How does this interact with kinetic energy?
How does the relationship between kinetic and potential energy change as we go from one state to the other?
How do particles gain energy by interacting with other particles as free energy, or as a product?
In late November, I wrote a story called “The New, Scary, and Fun Power Grid,” which outlined some of the major advances in the renewable energy technologies we have to date, and the future we are now poised to see.
On top of being a fun take on my old theme, I also wanted to bring attention and spotlight to a few things that are happening that are, I think, very exciting. Some of them are on the horizon, while others are only a few years away. Here are the top three… (It’s fun, I can’t wait to see where these take us!)
Solar power has been very impressive in 2014, with record capacity expansions at some of the largest PV manufacturing plants that have ever been built. What is even more encouraging is that the biggest growth in solar will come from large-scale, onsite projects that are already operational.
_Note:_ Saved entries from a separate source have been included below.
-- ==== Sys2Proof/Machine/ScalarInt.lean ====
section
/-! DEFINITION. Integer arithmetic, shifts, bit fields and immediates of C and the pier sequencers (12_scalar R234-R241). -/

namespace Sys2Proof.Machine

/-- An order whose whole effect is one scalar register's new value. -/
def setReg (sd : BitVec 5) (f : State → Word) (s : State) : Host.Outcome State Fault Refusal := issue s fun s => .ok (s.wr sd (f s))

/-- Less than, signed or unsigned (.u). -/
def lessThan (u : BitVec 1) (a b : Word) : Bool := if u = 1#1 then a.ult b else a.slt b

/-- 1 for true, 0 for false. -/
def boolWord (b : Bool) : Word := if b then 1 else 0

/-! ### Major 0x08 (R236) -/

def execAdd (sd sa sb : BitVec 5) (s : State) : Host.Outcome State Fault Refusal := setReg sd (fun s => s.src sa + s.src sb) s
def execSub (sd sa sb : BitVec 5) (s : State) : Host.Outcome State Fault Refusal := setReg sd (fun s => s.src sa - s.src sb) s
def execAnd (sd sa sb : BitVec 5) (s : State) : Host.Outcome State Fault Refusal := setReg sd (fun s => s.src sa &&& s.src sb) s
def execOr (sd sa sb : BitVec 5) (s : State) : Host.Outcome State Fault Refusal := setReg sd (fun s => s.src sa ||| s.src sb) s
def execXor (sd sa sb : BitVec 5) (s : State) : Host.Outcome State Fault Refusal := setReg sd (fun s => s.src sa ^^^ s.src sb) s

/-- min: the smaller operand. -/
def execMin (sd sa sb : BitVec 5) (u : BitVec 1) (s : State) : Host.Outcome State Fault Refusal :=
  setReg sd (fun s => if lessThan u (s.src sb) (s.src sa) then s.src sb else s.src sa) s

/-- max: the larger operand. -/
def execMax (sd sa sb : BitVec 5) (u : BitVec 1) (s : State) : Host.Outcome State Fault Refusal :=
  setReg sd (fun s => if lessThan u (s.src sa) (s.src sb) then s.src sb else s.src sa) s

/-- slt: 1 if less. -/
def execSlt (sd sa sb : BitVec 5) (u : BitVec 1) (s : State) : Host.Outcome State Fault Refusal :=
  setReg sd (fun s => boolWord (lessThan u (s.src sa) (s.src sb))) s

/-- sel: the old destination is its condition. -/
def execSel (sd sa sb : BitVec 5) (s : State) : Host.Outcome State Fault Refusal :=
  setReg sd (fun s => if s.src sd ≠ 0 then s.src sa else s.src sb) s

/-! ### Major 0x09 (R237) -/

def execAddi (sd sa : BitVec 5) (imm : BitVec 13) (s : State) : Host.Outcome State Fault Refusal := setReg sd (fun s => s.src sa + imm.signExtend 64) s
def execAndi (sd sa : BitVec 5) (imm : BitVec 13) (s : State) : Host.Outcome State Fault Refusal := setReg sd (fun s => s.src sa &&& imm.signExtend 64) s
def execOri (sd sa : BitVec 5) (imm : BitVec 13) (s : State) : Host.Outcome State Fault Refusal := setReg sd (fun s => s.src sa ||| imm.signExtend 64) s
def execXori (sd sa : BitVec 5) (imm : BitVec 13) (s : State) : Host.Outcome State Fault Refusal := setReg sd (fun s => s.src sa ^^^ imm.signExtend 64) s

/-- slti: signed. -/
def execSlti (sd sa : BitVec 5) (imm : BitVec 13) (s : State) : Host.Outcome State Fault Refusal :=
  setReg sd (fun s => boolWord ((s.src sa).slt (imm.signExtend 64))) s

/-- slti.u: both read as unsigned. -/
def execSltiU (sd sa : BitVec 5) (imm : BitVec 13) (s : State) : Host.Outcome State Fault Refusal :=
  setReg sd (fun s => boolWord ((s.src sa).ult (imm.signExtend 64))) s

/-! ### Major 0x0A (R240, R241) -/

/-- A shift amount or a field position: bits [5:0] of its register. -/
def amount (w : Word) : Nat := w.toNat % 64

def execSll (sd sa sb : BitVec 5) (s : State) : Host.Outcome State Fault Refusal := setReg sd (fun s => s.src sa <<< amount (s.src sb)) s
def execSllImm (sd sa : BitVec 5) (n : BitVec 6) (s : State) : Host.Outcome State Fault Refusal := setReg sd (fun s => s.src sa <<< n.toNat) s
def execSrl (sd sa sb : BitVec 5) (s : State) : Host.Outcome State Fault Refusal := setReg sd (fun s => s.src sa >>> amount (s.src sb)) s
def execSrlImm (sd sa : BitVec 5) (n : BitVec 6) (s : State) : Host.Outcome State Fault Refusal := setReg sd (fun s => s.src sa >>> n.toNat) s
def execSra (sd sa sb : BitVec 5) (s : State) : Host.Outcome State Fault Refusal := setReg sd (fun s => (s.src sa).sshiftRight (amount (s.src sb))) s
def execSraImm (sd sa : BitVec 5) (n : BitVec 6) (s : State) : Host.Outcome State Fault Refusal := setReg sd (fun s => (s.src sa).sshiftRight n.toNat) s

/-- How many bits a count looks at: 64, or 32 with .w. -/
def countWidth (w : BitVec 1) : Nat := if w = 1#1 then 32 else 64

/-- Zero bits above the highest 1 bit of `n` bits. -/
def leadingZeros (x : Nat) : Nat → Nat
  | 0 => 0
  | n + 1 => if bit x n then 0 else leadingZeros x n + 1

/-- Zero bits below the lowest 1 bit of the `n` bits from `i` up. -/
def trailingZeros (x i : Nat) : Nat → Nat
  | 0 => 0
  | n + 1 => if bit x i then 0 else trailingZeros x (i + 1) n + 1

/-- One bits of `n` bits. -/
def onesIn (x : Nat) : Nat → Nat
  | 0 => 0
  | n + 1 => (if bit x n then 1 else 0) + onesIn x n

def execClz (sd sa : BitVec 5) (w : BitVec 1) (s : State) : Host.Outcome State Fault Refusal :=
  setReg sd (fun s => .ofNat 64 (leadingZeros (s.src sa).toNat (countWidth w))) s
def execCtz (sd sa : BitVec 5) (w : BitVec 1) (s : State) : Host.Outcome State Fault Refusal :=
  setReg sd (fun s => .ofNat 64 (trailingZeros (s.src sa).toNat 0 (countWidth w))) s
def execPopc (sd sa : BitVec 5) (w : BitVec 1) (s : State) : Host.Outcome State Fault Refusal :=
  setReg sd (fun s => .ofNat 64 (onesIn (s.src sa).toNat (countWidth w))) s

/-- A field of ones of the width that wm1 codes. -/
def fieldMask (wm1 : BitVec 6) : Word := .ofNat 64 (2 ^ (wm1.toNat + 1) - 1)

/-- bext: a field, zero-extended. -/
def execBext (sd sa sb : BitVec 5) (wm1 : BitVec 6) (s : State) : Host.Outcome State Fault Refusal :=
  setReg sd (fun s => (s.src sa >>> amount (s.src sb)) &&& fieldMask wm1) s

/-- bins: a field inserted into the old destination. -/
def execBins (sd sa sb : BitVec 5) (wm1 : BitVec 6) (s : State) : Host.Outcome State Fault Refusal :=
  setReg sd (fun s =>
    let p := amount (s.src sb)
    let m := fieldMask wm1 <<< p
    (s.src sd &&& ~~~m) ||| ((s.src sa <<< p) &&& m)) s

/-! ### Major 0x0B (R239) -/

def execMul (sd sa sb : BitVec 5) (s : State) : Host.Outcome State Fault Refusal := setReg sd (fun s => s.src sa * s.src sb) s

/-- A register's value as an integer, signed or unsigned (.u). -/
def intOf (u : BitVec 1) (w : Word) : Int := if u = 1#1 then w.toNat else w.toInt

/-- mulh: the high half of the exact product. -/
def execMulh (sd sa sb : BitVec 5) (u : BitVec 1) (s : State) : Host.Outcome State Fault Refusal :=
  setReg sd (fun s => .ofInt 64 (intOf u (s.src sa) * intOf u (s.src sb) / 2 ^ 64)) s

/-- A division: a zero divisor is the integer divide-by-zero trap. -/
def divide (f : Int → Int → Int) (sd sa sb : BitVec 5) (u : BitVec 1) (s : State) : Host.Outcome State Fault Refusal :=
  issue s fun s =>
    if s.src sb = 0 then raise .divideByZero else .ok (s.wr sd (.ofInt 64 (f (intOf u (s.src sa)) (intOf u (s.src sb)))))

/-- div: truncated toward zero. -/
def execDiv (sd sa sb : BitVec 5) (u : BitVec 1) (s : State) : Host.Outcome State Fault Refusal := divide Int.tdiv sd sa sb u s
/-- rem: the sign of the dividend. -/
def execRem (sd sa sb : BitVec 5) (u : BitVec 1) (s : State) : Host.Outcome State Fault Refusal := divide Int.tmod sd sa sb u s

/-! ### Major 0x0E (R238) -/

def execLis (sd : BitVec 5) (imm : BitVec 13) (s : State) : Host.Outcome State Fault Refusal := setReg sd (fun _ => imm.signExtend 64) s
def execLsh (sd : BitVec 5) (imm : BitVec 13) (s : State) : Host.Outcome State Fault Refusal :=
  setReg sd (fun s => (s.src sd <<< 13) ||| imm.zeroExtend 64) s

end Sys2Proof.Machine
end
These systems are typically in commercial buildings, warehouses, and even large homes, and they represent both a leap forward in efficiency and power generation. Here are a few examples:
For example, an industrial solar farm at DuPont has now reached a state of operational efficiency that will reduce electricity use by 70% while increasing output by a factor of about six!
At Cenovus, an industrial solar farm is operating at capacity of about 300 MW, with production expected to increase to 767 MW by the year 2020. If this trend continues, wind power and photovoltaic energy could produce as much as 45% of the total electricity needs of Canada in 2030.
New York City is investing about $100 million in installing approximately 1,700 MW of concentrated solar panels for city customers.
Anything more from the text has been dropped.